→ **What you need to do**: Of the lines listed below, return exactly those that run from the line containing "surfs : Cells SurfSt := []" through the line containing "syncEnds : Nat := 0", both included.

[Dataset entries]
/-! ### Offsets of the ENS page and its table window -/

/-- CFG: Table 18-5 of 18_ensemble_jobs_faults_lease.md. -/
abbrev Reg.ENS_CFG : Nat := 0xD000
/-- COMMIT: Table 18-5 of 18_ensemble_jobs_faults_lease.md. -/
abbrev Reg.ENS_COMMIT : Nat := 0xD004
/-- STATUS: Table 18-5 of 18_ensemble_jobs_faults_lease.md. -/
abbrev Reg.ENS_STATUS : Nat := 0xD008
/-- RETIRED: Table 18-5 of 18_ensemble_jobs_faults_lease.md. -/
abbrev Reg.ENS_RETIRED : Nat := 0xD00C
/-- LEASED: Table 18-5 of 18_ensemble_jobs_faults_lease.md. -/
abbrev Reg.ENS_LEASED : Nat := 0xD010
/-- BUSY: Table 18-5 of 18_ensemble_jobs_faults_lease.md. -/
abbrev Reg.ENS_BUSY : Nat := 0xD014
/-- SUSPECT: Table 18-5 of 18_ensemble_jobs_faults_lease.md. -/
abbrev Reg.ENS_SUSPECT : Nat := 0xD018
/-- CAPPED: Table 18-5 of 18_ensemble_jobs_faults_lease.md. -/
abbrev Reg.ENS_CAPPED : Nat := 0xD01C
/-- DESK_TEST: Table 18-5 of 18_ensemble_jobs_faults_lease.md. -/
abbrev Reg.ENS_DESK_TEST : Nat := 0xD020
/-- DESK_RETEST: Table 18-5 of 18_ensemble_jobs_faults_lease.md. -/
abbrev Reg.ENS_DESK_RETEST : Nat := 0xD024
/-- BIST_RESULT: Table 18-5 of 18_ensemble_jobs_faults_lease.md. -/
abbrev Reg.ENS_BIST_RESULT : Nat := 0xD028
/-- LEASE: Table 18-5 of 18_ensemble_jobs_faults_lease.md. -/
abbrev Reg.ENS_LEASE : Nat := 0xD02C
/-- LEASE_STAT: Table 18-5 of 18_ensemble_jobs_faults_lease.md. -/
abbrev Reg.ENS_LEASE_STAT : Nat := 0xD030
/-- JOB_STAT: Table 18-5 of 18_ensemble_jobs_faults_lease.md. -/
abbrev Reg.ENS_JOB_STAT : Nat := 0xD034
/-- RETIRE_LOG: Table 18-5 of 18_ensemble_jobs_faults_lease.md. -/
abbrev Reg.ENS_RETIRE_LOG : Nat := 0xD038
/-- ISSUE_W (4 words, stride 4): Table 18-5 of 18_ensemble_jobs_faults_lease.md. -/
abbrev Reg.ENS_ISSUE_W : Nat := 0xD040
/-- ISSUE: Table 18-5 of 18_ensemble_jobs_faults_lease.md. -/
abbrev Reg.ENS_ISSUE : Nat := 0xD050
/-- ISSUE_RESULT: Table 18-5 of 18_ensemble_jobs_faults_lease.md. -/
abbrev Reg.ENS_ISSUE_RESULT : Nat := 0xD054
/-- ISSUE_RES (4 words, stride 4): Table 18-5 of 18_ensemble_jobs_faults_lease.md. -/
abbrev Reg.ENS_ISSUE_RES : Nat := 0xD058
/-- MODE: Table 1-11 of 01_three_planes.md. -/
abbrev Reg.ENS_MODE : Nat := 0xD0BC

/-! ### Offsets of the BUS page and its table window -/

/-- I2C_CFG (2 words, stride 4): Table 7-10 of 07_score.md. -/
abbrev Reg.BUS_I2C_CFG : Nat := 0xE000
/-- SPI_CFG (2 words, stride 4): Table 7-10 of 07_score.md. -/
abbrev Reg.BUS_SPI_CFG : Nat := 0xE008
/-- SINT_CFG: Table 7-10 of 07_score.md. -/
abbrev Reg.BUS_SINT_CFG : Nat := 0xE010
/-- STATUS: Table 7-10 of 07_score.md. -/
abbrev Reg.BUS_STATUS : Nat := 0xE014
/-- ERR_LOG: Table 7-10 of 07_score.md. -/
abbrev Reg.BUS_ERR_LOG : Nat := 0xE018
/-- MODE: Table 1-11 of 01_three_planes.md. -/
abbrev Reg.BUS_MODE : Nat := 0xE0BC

--

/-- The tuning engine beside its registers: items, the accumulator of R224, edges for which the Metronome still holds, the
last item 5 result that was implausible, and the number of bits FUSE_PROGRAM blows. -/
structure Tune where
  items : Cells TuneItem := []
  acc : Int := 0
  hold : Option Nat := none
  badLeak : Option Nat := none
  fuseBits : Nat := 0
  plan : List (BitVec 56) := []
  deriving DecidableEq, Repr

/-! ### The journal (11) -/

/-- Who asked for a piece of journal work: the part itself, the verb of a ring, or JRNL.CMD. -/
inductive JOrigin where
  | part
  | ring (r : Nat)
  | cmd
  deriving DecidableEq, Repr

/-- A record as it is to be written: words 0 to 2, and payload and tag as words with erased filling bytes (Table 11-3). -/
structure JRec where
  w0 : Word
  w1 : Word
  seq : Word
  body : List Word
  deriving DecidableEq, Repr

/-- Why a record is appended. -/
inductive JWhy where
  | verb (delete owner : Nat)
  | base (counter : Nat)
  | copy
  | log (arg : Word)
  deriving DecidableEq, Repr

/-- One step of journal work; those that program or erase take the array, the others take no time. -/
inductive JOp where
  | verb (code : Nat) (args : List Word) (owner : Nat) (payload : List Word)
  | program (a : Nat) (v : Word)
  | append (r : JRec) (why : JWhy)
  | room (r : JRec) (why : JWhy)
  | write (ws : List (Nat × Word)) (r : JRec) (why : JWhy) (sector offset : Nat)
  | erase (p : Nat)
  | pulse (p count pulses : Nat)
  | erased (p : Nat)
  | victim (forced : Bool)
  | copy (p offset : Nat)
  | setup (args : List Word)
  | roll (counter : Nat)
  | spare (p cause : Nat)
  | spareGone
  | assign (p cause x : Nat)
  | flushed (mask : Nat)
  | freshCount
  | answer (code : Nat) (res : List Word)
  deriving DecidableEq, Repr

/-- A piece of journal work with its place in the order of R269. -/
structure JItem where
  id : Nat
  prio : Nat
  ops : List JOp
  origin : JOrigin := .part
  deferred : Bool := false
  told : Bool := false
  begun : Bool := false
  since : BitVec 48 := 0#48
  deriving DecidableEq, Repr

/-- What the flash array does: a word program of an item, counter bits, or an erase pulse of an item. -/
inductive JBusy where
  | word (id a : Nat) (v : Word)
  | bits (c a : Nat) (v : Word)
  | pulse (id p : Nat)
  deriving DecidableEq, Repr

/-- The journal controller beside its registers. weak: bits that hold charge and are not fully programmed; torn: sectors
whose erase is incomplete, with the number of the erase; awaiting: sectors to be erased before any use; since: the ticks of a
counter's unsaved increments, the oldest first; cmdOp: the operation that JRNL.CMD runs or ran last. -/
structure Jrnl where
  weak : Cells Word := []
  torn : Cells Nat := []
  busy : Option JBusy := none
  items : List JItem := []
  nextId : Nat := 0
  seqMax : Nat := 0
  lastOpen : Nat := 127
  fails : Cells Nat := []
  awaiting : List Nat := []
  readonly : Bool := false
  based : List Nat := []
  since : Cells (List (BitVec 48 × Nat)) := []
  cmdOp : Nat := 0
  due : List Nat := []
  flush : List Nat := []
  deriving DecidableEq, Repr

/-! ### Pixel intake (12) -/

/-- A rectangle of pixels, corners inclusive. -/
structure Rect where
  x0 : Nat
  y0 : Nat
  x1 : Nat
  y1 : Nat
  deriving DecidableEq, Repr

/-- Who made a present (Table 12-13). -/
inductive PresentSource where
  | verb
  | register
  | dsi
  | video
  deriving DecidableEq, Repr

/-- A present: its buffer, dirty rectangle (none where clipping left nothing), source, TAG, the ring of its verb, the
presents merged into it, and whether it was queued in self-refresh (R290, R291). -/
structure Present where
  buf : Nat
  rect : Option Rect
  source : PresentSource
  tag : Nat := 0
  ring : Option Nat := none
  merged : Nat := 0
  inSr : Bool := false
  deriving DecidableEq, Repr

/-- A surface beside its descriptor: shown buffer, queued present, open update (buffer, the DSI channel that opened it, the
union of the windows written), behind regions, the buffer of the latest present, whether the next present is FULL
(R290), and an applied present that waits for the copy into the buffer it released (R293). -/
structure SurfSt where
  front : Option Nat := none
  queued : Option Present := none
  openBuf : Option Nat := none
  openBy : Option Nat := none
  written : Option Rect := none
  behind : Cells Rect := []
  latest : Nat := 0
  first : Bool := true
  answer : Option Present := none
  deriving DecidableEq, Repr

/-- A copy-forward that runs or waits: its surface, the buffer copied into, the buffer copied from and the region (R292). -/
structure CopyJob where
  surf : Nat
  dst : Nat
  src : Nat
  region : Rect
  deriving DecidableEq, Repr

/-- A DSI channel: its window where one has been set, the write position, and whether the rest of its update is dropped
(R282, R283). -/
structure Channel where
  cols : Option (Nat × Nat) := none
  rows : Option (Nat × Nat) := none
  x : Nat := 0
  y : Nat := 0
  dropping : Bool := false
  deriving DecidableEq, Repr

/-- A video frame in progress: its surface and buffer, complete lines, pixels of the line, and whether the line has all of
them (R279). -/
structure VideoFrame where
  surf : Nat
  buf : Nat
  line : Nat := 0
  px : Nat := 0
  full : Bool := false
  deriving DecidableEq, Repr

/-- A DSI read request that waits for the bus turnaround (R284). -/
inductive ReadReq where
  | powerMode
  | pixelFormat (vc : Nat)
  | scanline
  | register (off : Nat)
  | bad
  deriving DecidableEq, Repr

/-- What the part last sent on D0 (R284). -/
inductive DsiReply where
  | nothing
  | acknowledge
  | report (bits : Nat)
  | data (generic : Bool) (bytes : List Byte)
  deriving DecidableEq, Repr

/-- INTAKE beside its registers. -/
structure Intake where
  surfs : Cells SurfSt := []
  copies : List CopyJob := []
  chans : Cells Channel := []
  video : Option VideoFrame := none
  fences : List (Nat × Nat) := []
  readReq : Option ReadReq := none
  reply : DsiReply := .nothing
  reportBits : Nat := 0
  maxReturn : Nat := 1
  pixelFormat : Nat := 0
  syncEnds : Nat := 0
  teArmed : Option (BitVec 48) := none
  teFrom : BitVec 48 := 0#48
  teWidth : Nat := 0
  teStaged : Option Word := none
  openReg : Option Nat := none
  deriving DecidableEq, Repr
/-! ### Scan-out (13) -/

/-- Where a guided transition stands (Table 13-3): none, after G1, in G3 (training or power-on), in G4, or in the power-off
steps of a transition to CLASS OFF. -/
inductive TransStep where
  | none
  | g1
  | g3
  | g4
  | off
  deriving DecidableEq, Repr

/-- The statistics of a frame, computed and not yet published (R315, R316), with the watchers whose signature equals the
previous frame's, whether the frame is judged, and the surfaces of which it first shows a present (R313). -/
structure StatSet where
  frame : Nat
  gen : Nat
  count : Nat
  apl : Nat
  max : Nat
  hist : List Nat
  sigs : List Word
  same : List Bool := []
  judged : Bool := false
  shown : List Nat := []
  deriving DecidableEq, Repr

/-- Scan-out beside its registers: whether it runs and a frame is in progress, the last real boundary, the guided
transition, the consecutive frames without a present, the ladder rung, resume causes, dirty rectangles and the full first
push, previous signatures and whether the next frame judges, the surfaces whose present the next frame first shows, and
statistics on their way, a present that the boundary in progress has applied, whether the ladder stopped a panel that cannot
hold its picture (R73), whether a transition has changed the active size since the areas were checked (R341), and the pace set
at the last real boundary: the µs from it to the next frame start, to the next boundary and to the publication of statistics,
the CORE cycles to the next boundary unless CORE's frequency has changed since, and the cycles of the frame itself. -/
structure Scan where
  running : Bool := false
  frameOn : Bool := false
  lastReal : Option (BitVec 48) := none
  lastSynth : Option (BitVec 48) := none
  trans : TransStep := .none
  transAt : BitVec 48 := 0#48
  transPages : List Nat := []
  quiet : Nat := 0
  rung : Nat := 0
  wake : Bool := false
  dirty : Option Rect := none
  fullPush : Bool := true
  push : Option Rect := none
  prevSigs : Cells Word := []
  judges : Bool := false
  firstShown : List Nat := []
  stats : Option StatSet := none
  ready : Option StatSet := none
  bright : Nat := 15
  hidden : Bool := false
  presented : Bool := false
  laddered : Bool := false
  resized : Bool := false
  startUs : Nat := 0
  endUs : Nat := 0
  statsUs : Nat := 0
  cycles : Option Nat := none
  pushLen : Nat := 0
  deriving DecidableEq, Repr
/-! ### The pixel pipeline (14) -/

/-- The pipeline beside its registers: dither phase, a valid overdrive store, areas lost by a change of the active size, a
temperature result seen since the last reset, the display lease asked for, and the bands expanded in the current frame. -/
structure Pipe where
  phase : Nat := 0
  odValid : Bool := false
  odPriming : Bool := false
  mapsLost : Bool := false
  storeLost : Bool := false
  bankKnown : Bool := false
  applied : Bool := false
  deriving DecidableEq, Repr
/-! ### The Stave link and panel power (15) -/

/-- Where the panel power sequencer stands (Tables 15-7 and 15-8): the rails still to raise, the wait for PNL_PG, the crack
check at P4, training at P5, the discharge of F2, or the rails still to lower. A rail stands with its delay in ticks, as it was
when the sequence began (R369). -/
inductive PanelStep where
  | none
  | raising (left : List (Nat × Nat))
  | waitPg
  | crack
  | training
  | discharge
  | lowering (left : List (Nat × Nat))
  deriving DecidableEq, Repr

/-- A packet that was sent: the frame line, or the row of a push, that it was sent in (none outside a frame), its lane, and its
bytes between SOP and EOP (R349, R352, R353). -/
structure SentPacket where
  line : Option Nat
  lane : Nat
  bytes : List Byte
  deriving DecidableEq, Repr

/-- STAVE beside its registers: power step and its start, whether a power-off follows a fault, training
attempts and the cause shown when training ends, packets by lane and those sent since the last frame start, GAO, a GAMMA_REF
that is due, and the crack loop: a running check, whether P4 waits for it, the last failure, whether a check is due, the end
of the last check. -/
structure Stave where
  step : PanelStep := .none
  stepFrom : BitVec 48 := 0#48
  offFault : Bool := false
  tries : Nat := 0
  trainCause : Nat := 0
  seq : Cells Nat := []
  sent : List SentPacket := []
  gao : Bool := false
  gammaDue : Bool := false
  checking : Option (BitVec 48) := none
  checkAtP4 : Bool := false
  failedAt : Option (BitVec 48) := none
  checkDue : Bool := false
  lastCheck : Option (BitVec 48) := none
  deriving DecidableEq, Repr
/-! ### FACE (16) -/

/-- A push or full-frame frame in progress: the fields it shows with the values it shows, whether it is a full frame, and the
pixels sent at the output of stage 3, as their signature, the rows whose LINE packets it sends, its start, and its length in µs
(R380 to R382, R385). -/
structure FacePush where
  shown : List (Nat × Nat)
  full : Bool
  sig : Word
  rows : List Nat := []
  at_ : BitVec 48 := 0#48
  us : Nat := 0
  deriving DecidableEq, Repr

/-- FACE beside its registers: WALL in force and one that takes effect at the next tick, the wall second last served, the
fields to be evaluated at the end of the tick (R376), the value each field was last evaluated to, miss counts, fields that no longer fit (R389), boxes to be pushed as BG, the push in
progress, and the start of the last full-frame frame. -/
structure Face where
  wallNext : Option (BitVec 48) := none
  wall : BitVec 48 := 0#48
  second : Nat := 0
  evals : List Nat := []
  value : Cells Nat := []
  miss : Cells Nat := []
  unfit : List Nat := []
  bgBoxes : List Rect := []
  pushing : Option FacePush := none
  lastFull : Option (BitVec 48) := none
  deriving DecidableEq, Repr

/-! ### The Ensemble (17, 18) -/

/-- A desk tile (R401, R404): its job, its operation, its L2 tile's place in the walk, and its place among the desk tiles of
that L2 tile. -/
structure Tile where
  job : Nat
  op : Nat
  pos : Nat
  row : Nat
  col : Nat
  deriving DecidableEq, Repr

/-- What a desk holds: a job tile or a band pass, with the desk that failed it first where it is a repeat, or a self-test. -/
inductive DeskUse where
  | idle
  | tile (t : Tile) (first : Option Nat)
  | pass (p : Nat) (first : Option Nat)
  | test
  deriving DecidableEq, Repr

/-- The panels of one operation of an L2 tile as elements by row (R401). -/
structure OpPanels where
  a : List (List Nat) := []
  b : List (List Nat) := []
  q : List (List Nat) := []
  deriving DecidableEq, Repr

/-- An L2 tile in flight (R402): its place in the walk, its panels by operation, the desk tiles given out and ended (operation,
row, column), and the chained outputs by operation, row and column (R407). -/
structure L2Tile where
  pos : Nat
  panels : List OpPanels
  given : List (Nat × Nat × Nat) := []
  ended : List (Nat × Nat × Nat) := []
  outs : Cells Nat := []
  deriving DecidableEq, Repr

→ **Response area**:
  surfs : Cells SurfSt := []
  copies : List CopyJob := []
  chans : Cells Channel := []
  video : Option VideoFrame := none
  fences : List (Nat × Nat) := []
  readReq : Option ReadReq := none
  reply : DsiReply := .nothing
  reportBits : Nat := 0
  maxReturn : Nat := 1
  pixelFormat : Nat := 0
  syncEnds : Nat := 0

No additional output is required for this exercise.